Член Национального союза писателей Украины. Автор девяти стихотворных сборников. Стихи И. Евсы переведены на многие европейские языки.

Лауреат премии Международного фонда памяти Бориса Чичибабина и фестиваля “Культурный герой XXI века” (Киев). Лауреат премии “Народное признание” (Харьков, 2004). Член Всемирной организации писателей “Международный ПЕН-клуб”.

Живет в Харькове.
 


Поезд “Киев—Харьков”

…В зелёных плакали и пели…
А. Блок


Нет, не пели — пили. Стихи орали.
Поливали глянцевую столицу, —
мол, какие на фиг там фестивали:
лохи в зале, — можно ли не напиться?
Да ещё, к тому же, мороз под тридцать.

Мы в купе соседнем тряслись от злости —
как достала эта четвёрка! В стену
им стучали, всем перемыли кости,
Потушили свет, исчерпавши тему.

Но уснуть — никак: задувало в щели,
негодяи тешились молодые…
И хотелось встать, настучать по шее
или, как теперь говорят, “по дыне”.

Отобрать бутылку, усталым нервам
дав покой; пугнуть, не входя в детали…
Я уже не помню, кто прыснул первым.
Но до слёз, до колик мы хохотали,

вдруг расслышав реплику: “Нашим старцам
спать мешаем...” Грохот.

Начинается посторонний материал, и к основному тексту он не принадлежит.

-- ==== Sys2Proof/Machine/Contacts.lean ====
section
/-! DEFINITION. The contact map of the package (R501 to R507): which signal each position of the
contact array carries. It is no state: the commands name pins, and this file says where they stand. -/

namespace Sys2Proof.Machine

/-- What a position of the contact array holds (R502). -/
inductive Contact where
  /-- No contact: a depopulated corner, or a position outside the array (R501). -/
  | absent
  | gnd
  | vinMain
  | vinAux
  /-- A lane of an Ethernet port; tx and pos say transmit and the P signal (R505). -/
  | eth (port lane : Nat) (tx pos : Bool)
  /-- The Ethernet reference clock of a C-die (R505). -/
  | refclkEth (die : Nat) (pos : Bool)
  /-- A lane of a PCIe root port (R505). -/
  | pcie (root lane : Nat) (tx pos : Bool)
  /-- The reference clock of a root port (R505). -/
  | refclkPcie (root : Nat) (pos : Bool)
  /-- A DDR5 channel's signal of a sub-channel, 0 for A (R506). -/
  | ddr (channel sub : Nat) (name : String)
  /-- A DDR5 channel's ALERT_N or RESET_N (R506). -/
  | ddrCommon (channel : Nat) (name : String)
  /-- A sideband signal of a root port (R507). -/
  | pcieSide (root : Nat) (name : String)
  /-- A signal of the SPD buses of an H-die (R507). -/
  | spd (hdie : Nat) (name : String)
  /-- Any other sideband signal of H0 (R507). -/
  | pin (name : String)
  deriving DecidableEq, Repr

/-- The signals of one sub-channel in their order (R506). -/
def ddrNames : List String :=
  (List.range 40).map (fun i => "DQ" ++ toString i) ++
  (List.range 10).flatMap (fun i => ["DQS" ++ toString i ++ "_T", "DQS" ++ toString i ++ "_C"]) ++
  (List.range 14).map (fun i => "CA" ++ toString i) ++
  ["CS0_N", "CS1_N", "CK_T", "CK_C", "PAR"]

/-- The signal at index w of a channel's block (R506). -/
def ddrContact (channel w : Nat) : Contact :=
  let r := w % 21
  if r % 4 == 0 && r ≤ 16 then .gnd
  else
    let k := 16 * (w / 21) + (r - min 5 ((r + 3) / 4))
    if k < 79 then .ddr channel 0 (ddrNames.getD k "")
    else if k < 158 then .ddr channel 1 (ddrNames.getD (k - 79) "")
    else if k == 158 then .ddrCommon channel "ALERT_N" else .ddrCommon channel "RESET_N"

/-- The sideband signals of H0 before the root ports' own, in their order (R507). -/
def sideNames : List String :=
  ["MGMT_TX_P", "MGMT_TX_N", "MGMT_RX_P", "MGMT_RX_N", "MGMT_MDC", "MGMT_MDIO", "MGMT_PHY_RST_N",
   "I3C_SCL", "I3C_SDA", "TCK", "TMS", "TDI", "TDO", "TRST_N",
   "PPS_IN", "PPS_OUT", "PWRFAIL_N", "RESET_N", "THERMTRIP_N", "REFCLK_SYS"]

/-- The sideband signals of one root port (R502, R507). -/
def portSideNames : List String :=
  ["PERST0_N", "PERST1_N", "PERST2_N", "PERST3_N",
   "CLKREQ0_N", "CLKREQ1_N", "CLKREQ2_N", "CLKREQ3_N", "WAKE_N"]

/-- The signals of the SPD buses (R502). -/
def spdNames : List String := ["SPD_SCL0", "SPD_SDA0", "SPD_SCL1", "SPD_SDA1"]

/-- The sideband signal at rank j of items 7 and 8 of H-die h (R507). -/
def portSideContact (h j : Nat) : Contact :=
  if j < 36 then .pcieSide (4 * h + j / 9) (portSideNames.getD (j % 9) "")
  else if j < 40 then .spd h (spdNames.getD (j - 36) "") else .gnd

/-- The sideband signal at rank j of H-die h (R507). -/
def sideContact (h j : Nat) : Contact :=
  if h == 0 then
    if j < 20 then .pin (sideNames.getD j "")
    else if j < 28 then .vinAux
    else if j < 44 then .pin ("TEST" ++ toString (j - 28))
    else portSideContact 0 (j - 44)
  else portSideContact 1 j

/-- Cell z of the Ethernet field of C-die n; pos is the P signal (R505). -/
def ethCell (n z : Nat) (pos : Bool) : Contact :=
  if z < 48 then .eth (3 * n + z / 16) (z % 16 / 2) (z % 2 == 0) pos
  else if z == 48 then .refclkEth n pos else .gnd

/-- Cell z of the PCIe field of H-die h (R505). -/
def pcieCell (h z : Nat) (pos : Bool) : Contact :=
  if z < 132 then
    if z % 33 == 32 then .refclkPcie (4 * h + z / 33) pos
    else .pcie (4 * h + z / 33) (z % 33 / 2) (z % 33 % 2 == 0) pos
  else .gnd

/-- A position of a SerDes field whose cells are numbered by number (R505): signals stand in the
odd rows of a cell. -/
def serdes (l e : Nat) (number : Nat → Nat → Nat) (cell : Nat → Bool → Contact) : Contact :=
  if e % 2 == 0 then .gnd else cell (number ((l - 1) / 2) ((e - 1) / 2)) (l % 2 == 1)

/-- The number of cell (a, b) in the Ethernet field of an outer C region; the left regions lose
cells 0 to 4 of the first five rows, and the right ones cells 6 to 10 (R501, R505). -/
def outerCell (left : Bool) (a b : Nat) : Nat :=
  if b < 5 then 6 * b + (if left then a - 5 else a) else 30 + 11 * (b - 5) + a

/-- A position of an outer C region (R504). -/
def outerContact (n : Nat) (left : Bool) (l e : Nat) : Contact :=
  if e ≤ 16 then serdes l e (outerCell left) (ethCell n)
  else if 46 ≤ e && (l + e) % 2 == 0 then .vinMain else .gnd

/-- A position of an inner C region whose first DDR5 channel is ch (R504, R506). -/
def innerContact (n ch l e : Nat) : Contact :=
  if e ≤ 10 then serdes l e (fun a b => 11 * b + a) (ethCell n)
  else if e ≤ 40 then
    if l ≤ 21 then ddrContact (ch + (l - 1) / 7) (30 * ((l - 1) % 7) + (e - 11)) else .gnd
  else if 46 ≤ e && (l + e) % 2 == 0 then .vinMain else .gnd

/-- A position of the H region of H-die h (R504, R506, R507). -/
def hContact (h ch l e : Nat) : Contact :=
  if e ≤ 18 then serdes l e (fun a b => 16 * b + a) (pcieCell h)
  else if l ≤ 14 then
    if e ≤ 48 then ddrContact (ch + (l - 1) / 7) (30 * ((l - 1) % 7) + (e - 19)) else .gnd
  else if e ≤ 44 then
    let w := 18 * (e - 19) + (l - 15)
    if w % 2 == 0 then sideContact h (w / 2) else .gnd
  else if 46 ≤ e && l ≤ 30 && (l + e) % 2 == 0 then .vinMain else .gnd

/-- What stands at column x and row y, seen from the lid, (1, 1) at the pin-1 corner (R503). -/
def contactAt (x y : Nat) : Contact :=
  if x == 0 || y == 0 || 120 < x || 100 < y then .absent
  else if (x ≤ 10 || 111 ≤ x) && (y ≤ 10 || 91 ≤ y) then .absent
  else
    let low := y ≤ 50
    let e := if low then y else 101 - y
    if x ≤ 22 then outerContact (if low then 0 else 4) true x e
    else if x ≤ 44 then innerContact (if low then 1 else 5) (if low then 0 else 8) (x - 22) e
    else if x ≤ 76 then hContact (if low then 0 else 1) (if low then 3 else 11) (x - 44) e
    else if x ≤ 98 then innerContact (if low then 2 else 6) (if low then 5 else 13) (x - 76) e
    else outerContact (if low then 3 else 7) false (x - 98) e

end Sys2Proof.Machine
end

И тихо стало.
И пока мелькали названья станций,
я, в пальто закутавшись, бормотала:

“Всемогущий, в сотнях Твоих декретов,
сообразно чину, стою на “ща” я.
Но, вердикт подписывая, поэтов
поголовье яростно сокращая, —

не дарящий нам никаких посулов,
всё ж туда направь Свой фонарик, Боже,
где Леонтьев, Дмитриев, Караулов…
матерщинник Бауэр… да, он тоже!”


* * *

Почему им, Всевышний, всем по ночам не спится? —
нагишом обживают кухню, включают свет,
допивают мартини, разогревают пиццу;
курят — утром недосчитаешься сигарет;
разрабатывают, как маршалы, планы мести;
в коридоре бренчат ключами, надев плащи;
оставляют свои записки на видном месте:
мол, финита всему, отныне ищи-свищи;
но приходят опять, чтоб рыться в бумажном хламе,
истерично рыдать, улику зажав в горсти,
эти рыжие с перламутровыми телами,
эти смуглые тёмно-русые травести;
расставляют на полках тюбики и флаконы,
сковородки сжигают, вяжут тебе носки;
покидать не желают взятые бастионы,
постепенно круги сжимают, беря в тиски.
И, до точки дойдя, ты всех посылаешь громко,
отвоёвываешь позиции: кыш, орда!

Но уже через пару дней наступает ломка,
до костей пробирает, гонит тебя туда,
где на стенке кофейни брезжит пейзаж Винсента,
а у стойки к шести — весёлая толкотня;
где курильщицы, где любительницы абсента,
вымогательницы, глотательницы огня.


* * *

Не умела утешить словом, поплакать вместе —
мол, жених убежал, ну что ж, повезло невесте —
извлекать, как факир, надежду из-под полы.
Легче было обед состряпать, помыть полы,

стол накрыть, протереть до блеска ножи и вилки
и в ближайшем ларьке лекарство купить в бутылке:
“Что душа твоя хочет — водочки, коньяка?”
Денег дать, наконец, — уж это наверняка?

Никогда никого загнать не умела в угол,
Но терялась, когда обидчик бывал напуган.
И затравленный взгляд всегда заставал врасплох.
Бить под дых не хотела, зная, как труден вдох.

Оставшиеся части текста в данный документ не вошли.